In response to increasing numbers of people leaving organized religion, Kauder also criticized the churches in Germany for not proselytizing enough. In 2011, he condemned Turkey's record on religious freedom and suggested that EU accession talks with Turkey should be suspended until the country supports the rights of Christians to ordain priests.

Kauder raised eyebrows in January 2005 when he compared draft anti-discrimination legislation to Nazi and Communist laws, arguing that the legislation would require people to hold the same political attitudes. In September 2013, Claudia Roth of the Green Party criticized Kauder for his voting against the criminal liability of rape within a marriage in 1997.

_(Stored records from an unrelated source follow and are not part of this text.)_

-- ==== Sys2Proof/Tests/Slice0.lean ====
section
/-!
SUPPORT. Tests: the smoke test of well-formedness, worked examples of the spec, one step each, and for each statement of the
certificate a theorem `test_meets_<its name>`: small states that meet the hypotheses of its clauses.

A clause whose hypothesis asks an opaque constant of Config for a value (a signature that verifies, a certificate that is
accepted) has no such state, since nothing proves a value of the constant; its other hypotheses are shown.
-/

open Sys2Proof Sys2Proof.Machine

namespace Sys2Proof.Tests

set_option Elab.async false

/-! ## Small states -/

/-- A state with fields set: field, instance, value. -/
def put (s : State) (l : List (Fld × Nat × Nat)) : State := l.foldl (fun s e => s.setFld e.1 e.2.1 e.2.2) s

/-- The module in RUN: every island ON, both Tally cores and core 0 running. -/
def up : State := put { State.reset with
    pwr := { mode := .run, phase := 8, standby := true, switchClosed := true, inputBack := true, belowStop := false }
    reeve := { run := .running }
    cocoon := { run := .running }
    cores := [(0, { run := .running })] }
  ((List.range 25).map (fun j => (Fld.PW_ISTATE_STATE, j, 1)))

/-- The Reeve serves, in slot 3, a call with this code and these arguments, from H mode or not. -/
def call (s : State) (code : Nat) (h : Bool) (a0 a1 : Word) : State :=
  { (((put s [(Fld.RV_STAT_STATE, 3, 2)]).csrSet .RV_ARG0 3 a0).csrSet .RV_ARG1 3 a1) with
    slots := [(3, { taken := true, code := code, hmode := h })] }

/-- The Cocoon serves, in mailbox 2, a call with this code and these request words, from a source. -/
def ckCall (s : State) (code src : Nat) (h : Bool) (ws : List Word) : State :=
  { (ws.zipIdx.foldl (fun s e => s.csrSet .CK_MSG (16 + e.2) e.1) (put s [(Fld.CK_STAT_STATE, 2, 2)])) with
    ckSlots := [(2, { taken := true, code := code, hmode := h, src := src })] }

/-- What a command leaves: the state itself where it does not go on. -/
def after (c : Instr) (s : State) : State :=
  match exec c s with
  | .next t => t
  | _ => s

/-- The word that carries these fields of a register. -/
def word (l : List (Fld × Nat)) : Word := l.foldl (fun w e => w ||| (BitVec.ofNat 64 e.2 <<< e.1.lo)) 0

/-- Both Tally cores with the fields given set. -/
def both (s : State) (f : Tally → Tally) : State := { s with reeve := f s.reeve, cocoon := f s.cocoon }

/-- All HBM controllers in RUN; the first line of HBM is at both ends of every map. -/
def hbmUp : State := put up ((List.range 64).map (fun p => (Fld.MC_PCSTAT_STATE, p, 2)))

/-- Group 79 of the cores 10, 20 and 159 (`n` of them), in a state of CG_STAT, its members as given. -/
def grp (n st : Nat) (l : List Core) : State :=
  { put up ([(Fld.CG_DEF_SIZE, 79, n), (Fld.CG_DEF_M0, 79, 10), (Fld.CG_DEF_M1, 79, 20), (Fld.CG_DEF_M2, 79, 159),
      (Fld.CG_DEF_HOME, 79, 0x7F), (Fld.CG_STAT_STATE, 79, st), (Fld.CG_STAT_ACTIVE, 79, 2 ^ n - 1),
      (Fld.CG_STAT_SIZE_EFF, 79, n)] ++
      (([10, 20, 159].take n).flatMap (fun c => [(Fld.CG_CORE_IN, c, 1), (Fld.CG_CORE_GROUP, c, 79)]))) with
    cores := [10, 20, 159].zip l }

/-- A core whose L2 is on, by its registers. -/
def l2On (l : List L2Line) : Core :=
  { run := .running, l2 := l, arch := { sys := [(CsFld.L2CTL_STATE.csn, BitVec.ofNat 64 (2 ^ CsFld.L2CTL_STATE.lo))] } }

/-- Core 0 alone, with a system register set. -/
def withCs (k : Core) (csn : Nat) (v : Word) : Core :=
  { k with arch := { k.arch with sys := FMap.set k.arch.sys csn v } }

/-- `State.coreMeets` as a Bool. -/
def goes (s : State) (c : CoreId) (len : Nat) (u : State) : Bool :=
  s.coreIssues c.val && s.traceRoom c.val && !(s.core c.val).stepping && (u.core c.val).dbgHit == [] &&
    (u.core c.val).run == .running && (u.core c.val).slot == (s.core c.val).slot &&
    (u.core c.val).arch.csf CsFld.SSTAT_DEFER == (s.core c.val).arch.csf CsFld.SSTAT_DEFER &&
    ((s.core c.val).skipCmp || (s.core c.val).arch.cmpList 1 (s.core c.val).arch.pc len == [])

theorem goes_sound (s : State) (c : CoreId) (len : Nat) (u : State) (h : goes s c len u = true) : s.coreMeets c len u := by
  unfold goes at h
  unfold State.coreMeets
  simp only [Bool.and_eq_true, Bool.or_eq_true, beq_iff_eq, Bool.not_eq_true'] at h
  simp_all

/-- An agent's next instruction finds its operands in some state (`zisMeets`), of which `q` holds. -/
def meets (s : State) (a : Agent) (len : Nat) (m : Z Unit) (q : State → Bool) : Bool :=
  match s.openedBy a len m with
  | none => false
  | some u => q u &&
    match a with
    | .core c => goes s c len u
    | .thread t => s.threadIssues t.val && !s.brkHits t.val && (u.thread t.val).run != .stopped &&
        !(u.thread t.val).stepping && (u.thread t.val).slot == (s.thread t.val).slot

theorem meets_sound (s : State) (a : Agent) (len : Nat) (m : Z Unit) (q : State → Bool) (h : meets s a len m q = true) :
    ∃ u, s.zisMeets a len m u ∧ q u = true := by
  unfold meets at h
  split at h
  · cases h
  · rename_i u hu
    cases a
    · simp only [Bool.and_eq_true] at h
      exact ⟨u, ⟨hu, goes_sound _ _ _ _ h.2⟩, h.1⟩
    · simp only [Bool.and_eq_true, bne_iff_ne, beq_iff_eq, Bool.not_eq_true'] at h
      exact ⟨u, ⟨hu, by simp_all⟩, h.1⟩

/-- The same for `zisReady`. -/
def ready (s : State) (a : Agent) (len : Nat) (rs : List Reg5) (q : State → Bool) : Bool :=
  meets s a len (rs.forM (useReg a)) q && s.slotOf a == none

theorem ready_sound (s : State) (a : Agent) (len : Nat) (rs : List Reg5) (q : State → Bool) (h : ready s a len rs q = true) :
    ∃ u, s.zisReady a len rs u ∧ q u = true := by
  unfold ready at h
  rw [Bool.and_eq_true] at h
  obtain ⟨u, hu, hq⟩ := meets_sound s a len _ q h.1
  exact ⟨u, ⟨hu, by simpa using h.2⟩, hq⟩

/-- An operation of an agent ends well, and `q` holds of what it answers and leaves. -/
def ends {α : Type} (m : Z α) (s : State) (q : α → State → Bool) : Bool :=
  match m.run s with
  | .ok v x => q v x
  | .error _ _ => false

/-- `State.calmAfter` and `State.met` as a Bool, for an agent that defers nothing and stands alone. -/
def calm (u x : State) (a : Agent) (kind : Nat) (ea : Word) (size : Nat) : Bool :=
  match a with
  | .core c => (x.core c.val).run == .running && (x.core c.val).slot == none && (x.core c.val).dbgHit == [] &&
      !(x.core c.val).stepping &&
      (x.core c.val).arch.csf CsFld.SSTAT_DEFER == (u.core c.val).arch.csf CsFld.SSTAT_DEFER && x.groupOf c.val == none &&
      (x.core c.val).arch.cmpList kind (ea.truncate 48) size == []
  | .thread t => (x.thread t.val).run != .stopped && (x.thread t.val).slot == none && !(x.thread t.val).stepping

theorem calm_sound (u x : State) (a : Agent) (kind : Nat) (ea : Word) (size : Nat) (h : calm u x a kind ea size = true) :
    u.met x a kind ea size := by
  unfold calm at h
  unfold State.met State.calmAfter State.lone
  cases a <;> simp_all [Bool.and_eq_true]

/-- A core's next instruction raises an exception in some state (`zisRaises`), of which `q` holds. -/
def raises (s : State) (c : CoreId) (len : Nat) (m : Z Unit) (h : Bool) (q : State → Bool) : Bool :=
  s.slotOf (.core c) == none &&
  match s.openedBy (.core c) len m with
  | none => false
  | some p => !((s.traceBegin c.val).unmade p c.val).drainBlocked c.val &&
    match (if h then pure () else trapSlots c : Z Unit).run ((s.traceBegin c.val).unmade p c.val) with
    | .ok _ u => q u && goes s c len u
    | .error _ _ => false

In an interview with the German newspaper Frankfurter Rundschau in December 2010, Kauder argued against the right of adoption for homosexual couples, his reasoning being that he doesn't "believe that children would like to get raised in a homosexual partnership." His position regarding this topic was explained by several German media outlets with his closeness to the evangelical organisation Deutsche Evangelische Allianz.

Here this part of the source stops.